Goal of the exercise — From the entries below, please output exactly the lines starting at the one containing "def dirWord (epoch" and ending at the one containing "has been. -/", both included.

Exercise data —
/-- The 64 KiB granules of a range; fuel bounds their number. -/
def granules (fuel va n : Nat) : List (Nat × Nat) :=
  match fuel with
  | 0 => []
  | fuel + 1 =>
    if n = 0 then []
    else
      let len := Nat.min n (65536 - va % 65536)
      (va, len) :: granules fuel (va + len) (n - len)

/-- The bytes of a kind-4 entry; a granule that does not translate gives none (04 R95; 07 R162 from 2^56 on). -/
def rangeData (x : Nat) (k : Context) : List (Nat × Nat) → Act (List (Option Byte))
  | [] => pure []
  | (va, len) :: r => do
    let none_ := List.replicate len none
    let here ← if 2 ^ 56 ≤ va then pure none_ else
      match ← translate none 0 none x k va .rd with
      | .leaf l => do
        let s ← state
        pure ((readBytes s l.pa len).map some)
      | _ => pure none_
    pure (here ++ (← rangeData x k r))

/-- The records of one entry. -/
def entryRecords (x : Nat) (k : Context) (i : Nat) (e : SaveEntry) : Act (List SaveRec) := do
  let s ← state
  let at_ := fun (core j : Nat) => [7 - e.prio.toNat, x, i, core, j]
  if e.kind = 4 then do
    let d ← rangeData x k (granules (e.length / 65536 + 2) e.va e.length)
    pure [{ order := at_ 0 0, ctx := x, entry := i, kind := 4, core := 0, source := BitVec.ofNat 64 e.va, data := d,
            whole := d.all Option.isSome }]
  else
    pure (((savedTasks s x).take e.ntask).zipIdx.map (fun q =>
      let (c, b, t) := q.1
      let wid := match taskOf s t with
        | some k => k.record.wid
        | none => 0
      { order := at_ c q.2, ctx := x, entry := i, kind := e.kind.toNat, core := c, source := wid,
        data := (taskData s e c b t).map some, whole := true }))

def contextRecords (x : Nat) (k : Context) : List (SaveEntry × Nat) → Act (List SaveRec)
  | [] => pure []
  | e :: r => do
    let here ← entryRecords x k e.2 e.1
    pure (here ++ (← contextRecords x k r))

def allRecords : List (Nat × Context) → Act (List SaveRec)
  | [] => pure []
  | e :: r => do
    let here ← contextRecords e.1 e.2 e.2.save.zipIdx
    pure (here ++ (← allRecords r))

/-- A record takes its place in the order of 04 R92. -/
def insertRec (a : SaveRec) : List SaveRec → List SaveRec
  | [] => [a]
  | b :: r => if a.order < b.order then a :: b :: r else b :: insertRec a r

def sortRecs : List SaveRec → List SaveRec
  | [] => []
  | a :: r => insertRec a (sortRecs r)

/-- Bytes of a record in the store: header, data, commit word, rounded up to 32 (04 R91, R90). -/
def recSize (r : SaveRec) : Nat := (r.data.length + 40 + 31) / 32 * 32

/-- The records with their offsets in the store. -/
def placed : Nat → List SaveRec → List (Nat × SaveRec)
  | _, [] => []
  | o, r :: rs => (o, r) :: placed (o + recSize r) rs

/-- EPOCH: word 0 <63:32> of the directory (04 R94). -/
def epochOf (s : State) : Nat := fld (readWord s storeBase) 32 32

/-- Word 0 of the directory and of a record's header (04 R94). -/
def dirWord (epoch : Nat) : Word := BitVec.ofNat 64 (0x48495244 + epoch * 2 ^ 32)
def recWord (epoch : Nat) : Word := BitVec.ofNat 64 (0x48555052 + epoch * 2 ^ 32)

/-- A directory entry (04 R94). -/
def dirEntry (o : Nat) (r : SaveRec) : List Byte :=
  [BitVec.ofNat 8 r.ctx, BitVec.ofNat 8 r.entry, BitVec.ofNat 8 r.kind, BitVec.ofNat 8 r.core, 0, 0, 0, 0] ++ leBytes 8 o ++
    leBytes 8 r.data.length ++ List.replicate 8 0

/-- The directory with its commit word (04 R93, R94). -/
def directory (epoch : Nat) (l : List (Nat × SaveRec)) : List Byte :=
  wordBytes (dirWord epoch) ++ leBytes 8 l.length ++ List.replicate 40 0 ++ wordBytes (~~~(dirWord epoch)) ++
    l.flatMap (fun e => dirEntry e.1 e.2)

/-- A record's header (04 Table 3). -/
def recHeader (epoch : Nat) (r : SaveRec) : List Byte :=
  wordBytes (recWord epoch) ++ leBytes 8 (r.ctx + r.entry * 2 ^ 8 + r.kind * 2 ^ 16 + r.core * 2 ^ 24) ++ wordBytes r.source ++
    leBytes 8 r.data.length

/-- A record is written: header, data, then its commit word when all its data has been. -/
def writeRec (epoch : Nat) (s : State) (e : Nat × SaveRec) : State :=
  let a := storeBase + e.1
  let s := writeBytes s a (recHeader epoch e.2)
  let s := writeMasked s (a + 32) e.2.data
  if e.2.whole then writeWord s (a + 32 + e.2.data.length) (~~~(recWord epoch)) else s

/-- The save engine: EPOCH, the directory, the records in order (04 R93). -/
def execHoldUpSave (s : State) : Host.Outcome State Fault Refusal :=
  asStep (do
    let s ← state
    needs (s.pm.st == .holdUp && s.pm.quiesced && !s.pm.saved) "the save engine has nothing to do"
    let recs ← allRecords s.ctxs
    let l := placed recordBase (sortRecs recs)
    let epoch := (epochOf s + 1) % 2 ^ 32
    change (fun s => writeBytes s storeBase (directory epoch l))
    change (fun s => l.foldl (writeRec epoch) s)
    change (fun s => { s with pm := { s.pm with saved := true } })) s

/-- The sequence ends: SPENT with supply present, its management window still answering, OFF without (04 R96). -/
def execHoldUpSequenceEnd (s : State) : Host.Outcome State Fault Refusal :=
  asStep (do
    let s ← state
    needs (s.pm.st == .holdUp && s.pm.quiesced && s.pm.saved) "the hold-up sequence has not ended"
    if s.pm.supply then
      change (fun s => { wipe s with pm := { s.pm with st := .spent }, host := { s.host with ctxBusy := false, ctxPending := none } })
    else change powerOff) s

/-- Supply returns during the sequence, which goes on (04 R96). -/
def execSupplyRecovery (s : State) : Host.Outcome State Fault Refusal :=
  asStep (do
    let p := (← state).pm
    needs (p.st == .holdUp && !p.supply) "the device does not run on its reserve"
    change (fun s => { s with pm := { p with supply := true } })) s

/-! ### Reset and configuration (03 R56, R57) -/

/-- A reset: every register at its reset value, contexts, launches, near tier, S and C discarded, the hold-up store kept (03 R56). -/
def resetDevice (s : State) : State := wipe s

def execFundamentalReset (s : State) : Host.Outcome State Fault Refusal := .next (resetDevice s)

def execHotReset (s : State) : Host.Outcome State Fault Refusal := .next (resetDevice s)

def execFunctionLevelReset (s : State) : Host.Outcome State Fault Refusal := .next (resetDevice s)

/-- A write of CFG_CMD: with GO = 1 the check starts; while one runs or after acceptance it is ignored (03 R57,
Table 1a; 00 R3). -/
def cfgCommand (w : Word) (s : State) : State :=
  if s.host.cfgBusy || s.host.cfgd || !w.getLsbD 63 then s
  else { s with host := { s.host with cfgBusy := true, cfgLen := w.extractLsb' 0 27 } }

def execCfgCmdGo (w : Word) (s : State) : Host.Outcome State Fault Refusal := .next (cfgCommand w s)

/-- STATUS of the record a directory entry plans (04 R97): 1 whole, 2 torn, 3 absent. -/
def recStatus (s : State) (epoch off len : Nat) : Byte :=
  let a := storeBase + off
  if readWord s a != recWord epoch then 3
  else if readWord s (a + 24) == BitVec.ofNat 64 len && readWord s (a + 32 + len) == ~~~(recWord epoch) then 1
  else 2

/-- The classification of the current save (04 R97). -/
def classify (s : State) : State :=
  let w0 := readWord s storeBase
  if readWord s (storeBase + 56) != ~~~w0 then writeWord s (storeBase + 8) 0
  else
    let n := Nat.min (readWord s (storeBase + 8)).toNat 32766
    (List.range n).foldl (fun q i =>
      let e := storeBase + 64 + 32 * i
      let status := recStatus s (epochOf s) (readWord s (e + 8)).toNat (readWord s (e + 16)).toNat
      writeByte q (e + 4) status) s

Answer space —
def dirWord (epoch : Nat) : Word := BitVec.ofNat 64 (0x48495244 + epoch * 2 ^ 32)
def recWord (epoch : Nat) : Word := BitVec.ofNat 64 (0x48555052 + epoch * 2 ^ 32)

/-- A directory entry (04 R94). -/
def dirEntry (o : Nat) (r : SaveRec) : List Byte :=
  [BitVec.ofNat 8 r.ctx, BitVec.ofNat 8 r.entry, BitVec.ofNat 8 r.kind, BitVec.ofNat 8 r.core, 0, 0, 0, 0] ++ leBytes 8 o ++
    leBytes 8 r.data.length ++ List.replicate 8 0

/-- The directory with its commit word (04 R93, R94). -/
def directory (epoch : Nat) (l : List (Nat × SaveRec)) : List Byte :=
  wordBytes (dirWord epoch) ++ leBytes 8 l.length ++ List.replicate 40 0 ++ wordBytes (~~~(dirWord epoch)) ++
    l.flatMap (fun e => dirEntry e.1 e.2)

/-- A record's header (04 Table 3). -/
def recHeader (epoch : Nat) (r : SaveRec) : List Byte :=
  wordBytes (recWord epoch) ++ leBytes 8 (r.ctx + r.entry * 2 ^ 8 + r.kind * 2 ^ 16 + r.core * 2 ^ 24) ++ wordBytes r.source ++
    leBytes 8 r.data.length

/-- A record is written: header, data, then its commit word when all its data has been. -/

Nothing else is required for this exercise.